The gains registered in the two banks and MIA helped the MSE Share Index close at its highest level since November 2011. The Index closed today at 3,129.612 points.
Meanwhile GO plc failed to hold on to an intra-day high of €1.09 to close 2.8% lower at the €1.05 level across four trades totalling 8,730 shares.
Middlesea Insurance plc hit a new 31-month low of €0.62, representing a 3.1% drop from the previous close on a single deal of 1,500 shares. The company is scheduled to publish its half-year results later on today.

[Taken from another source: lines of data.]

-- ==== Sys2Proof/Laws/Mere.lean ====
section
/-! SUPPORT. The operations that reach the Mere bytes: each leaves the queue as it was and keeps the canonical form. -/

namespace Sys2Proof.Machine

/-- From `s` to `t` the queue stays, and the Mere bytes keep their canonical form. -/
def State.Carries (s t : State) : Prop := t.pending = s.pending ∧ (s.wf → t.wf)

theorem State.Carries.refl (s : State) : s.Carries s := ⟨rfl, id⟩

theorem State.Carries.trans {s t u : State} (h : s.Carries t) (k : t.Carries u) : s.Carries u := ⟨k.1.trans h.1, k.2 ∘ h.2⟩

/-- A change of the device alone. -/
theorem State.carries_dev (s : State) (d : Dev) : s.Carries { s with dev := d } := ⟨rfl, id⟩

/-- The outcome of a command that leaves the device `d` has the Mere bytes and the queue it started from. -/
theorem State.becomes_next {s t : State} {d : Dev} (h : s.becomes d = .next t) : t.mere = s.mere ∧ t.pending = s.pending := by
  have := Host.Outcome.next.inj h; subst this; exact ⟨rfl, rfl⟩

theorem wf_writeAt (ps : List Nat) (bs : List Byte) : ∀ m : Memory, Memory.wf m = true → Memory.wf (writeAt m ps bs) = true := by
  unfold writeAt
  generalize ps.zip bs = l
  induction l with
  | nil => exact fun _ h => h
  | cons x l ih => exact fun m h => ih _ (Memory.wf_write m x.1 x.2 h)

/-- Storing a line changes the Mere bytes only. -/
theorem State.storeLine_carries (s : State) (old : Dev) (b : Nat) : s.Carries (s.storeLine old b) := by
  unfold State.storeLine
  dsimp only
  split
  · exact .refl s
  · split
    · exact .refl s
    · split
      · exact .refl s
      · exact ⟨rfl, fun h => wf_writeAt _ _ _ h⟩

/-- Storing a proxy changes the Mere bytes only. -/
theorem State.storeProxy_carries (s : State) (old : Dev) (b : Nat) : s.Carries (s.storeProxy old b) := by
  unfold State.storeProxy
  split
  · exact .refl s
  · split
    · exact .refl s
    · exact ⟨rfl, fun h => wf_writeAt _ _ _ (wf_writeAt _ _ _ h)⟩

theorem State.writeMere_carries (s : State) (off : Nat) (bs : List Byte) : s.Carries (s.writeMere off bs) :=
  ⟨rfl, fun h => Memory.wf_writeBytes _ _ _ _ h⟩

theorem bar2Write_carries (off : Nat) (bytes : List Byte) (s : State) : s.Carries (bar2Write off bytes s) := by
  unfold bar2Write
  dsimp only
  split
  · exact s.carries_dev _
  · split
    · exact s.carries_dev _
    · exact (s.carries_dev _).trans (State.writeMere_carries _ _ _)

theorem State.writeTarget_carries (s : State) (place off : Nat) (bytes : List Byte) : s.Carries (s.writeTarget place off bytes) := by
  unfold State.writeTarget
  split
  · exact s.carries_dev _
  · exact s.carries_dev _
  · exact s.carries_dev _
  · exact s.writeMere_carries _ _
  · exact .refl s

theorem State.finishBurst_carries (s : State) (b : Burst) : s.Carries (s.finishBurst b) := by
  unfold State.finishBurst State.answerAccess
  dsimp only
  split
  · exact ((s.writeTarget_carries _ _ _).trans (State.carries_dev _ _)).trans (State.carries_dev _ _)
  · exact (s.carries_dev _).trans (State.carries_dev _ _)

theorem State.foldl_finishBurst_carries (l : List Burst) : ∀ s : State, s.Carries (l.foldl State.finishBurst s) := by
  induction l with
  | nil => exact fun s => .refl s
  | cons b l ih => exact fun s => (s.finishBurst_carries b).trans (ih _)

theorem State.endEarlier_carries (s : State) (m k : Nat) : s.Carries (s.endEarlier m k) := by
  unfold State.endEarlier
  dsimp only
  split
  · split
    · exact (State.foldl_finishBurst_carries _ s).trans (State.finishBurst_carries _ _)
    · exact State.foldl_finishBurst_carries _ s
  · exact State.foldl_finishBurst_carries _ s

theorem State.memoryAccess_carries (s : State) (m k : Nat) (x : Access) : s.Carries (s.memoryAccess m k x) := by
  unfold State.memoryAccess State.answerAccess
  dsimp only
  split
  · exact bar2Write_carries _ _ s
  · split
    · split
      · exact ((s.carries_dev _).trans (State.writeTarget_carries _ _ _ _)).trans (State.carries_dev _ _)
      · exact (s.carries_dev _).trans (State.carries_dev _ _)
    · split
      · exact (s.carries_dev _).trans (State.writeTarget_carries _ _ _ _)
      · exact s.carries_dev _

/-- An access of a bus master reaches the Mere bytes by a write of theirs alone. -/
theorem State.busAccess_carries (s : State) (m : Nat) (x : Access) : s.Carries (s.busAccess m x) := by
  unfold State.busAccess
  split
  · exact .refl s
  · split
    · exact .refl s
    · split
      · exact .refl s
      · dsimp only
        split
        · exact ((s.carries_dev _).trans (State.endEarlier_carries _ _ _)).trans (State.carries_dev _ _)
        · split
          · exact ((s.carries_dev _).trans (State.endEarlier_carries _ _ _)).trans (State.carries_dev _ _)
          · exact ((s.carries_dev _).trans (State.endEarlier_carries _ _ _)).trans (State.memoryAccess_carries _ _ _ _)

theorem State.access_carries {f : State → State} (hf : ∀ s : State, s.Carries (f s)) (s : State) (m : Nat) : s.Carries (s.access m f) := by
  unfold State.access
  split
  · exact .refl s
  · exact hf s

/-- Storing a line, or a proxy, gives other Mere bytes at most, in canonical form if they were. -/
theorem State.storeLine_eq (s : State) (old : Dev) (b : Nat) : ∃ m, s.storeLine old b = { s with mere := m } := by
  unfold State.storeLine
  dsimp only
  split
  · exact ⟨s.mere, rfl⟩
  · split
    · exact ⟨s.mere, rfl⟩
    · split
      · exact ⟨s.mere, rfl⟩
      · exact ⟨_, rfl⟩

theorem State.storeProxy_eq (s : State) (old : Dev) (b : Nat) : ∃ m, s.storeProxy old b = { s with mere := m } := by
  unfold State.storeProxy
  split
  · exact ⟨s.mere, rfl⟩
  · split
    · exact ⟨s.mere, rfl⟩
    · exact ⟨_, rfl⟩

/-- What a row that stores lines or proxies answers. -/
theorem liftMere_next (b : Nat) (f : Dev → Dev) (s : State) : ∃ m, liftMere b f s = .next { s with dev := (f s.dev).flush, mere := m } ∧
    (s.wf → Memory.wf m = true) := by
  obtain ⟨m, hm⟩ := State.storeLine_eq { s with dev := f s.dev } s.dev b
  obtain ⟨n, hn⟩ := State.storeProxy_eq { s with dev := f s.dev, mere := m } s.dev b
  have hw := State.storeLine_carries { s with dev := f s.dev } s.dev b
  have hv := State.storeProxy_carries { s with dev := f s.dev, mere := m } s.dev b
  refine ⟨n, ?_, fun h => ?_⟩
  · unfold liftMere
    dsimp only
    rw [hm, hn]
    rfl
  · rw [hn] at hv
    rw [hm] at hw
    exact hv.2 (hw.2 h)

end Sys2Proof.Machine
end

On the bond market, the Rizzo Farrugia MGS Index advanced by 0.2% to a 9-month high of 994.429 points as Eurozone yields reached a new all-time low of 1.126%. This reflects renewed fears over the possible need of a bailout for Spain as its economy contracted by a further 0.4% in the second quarter of this year and sovereign yields spiralled to euro-era highs of over 7.5%. The focus is now placed on tomorrow's bond auction by Spain to gauge the country's ability to continue borrowing from the markets. Moreover, talks about a euro exit for Greece resurfaced following comments by the Greek Prime Minister on Sunday stating that Greece was in a severe recession similar to that experienced by the US in the 1930's.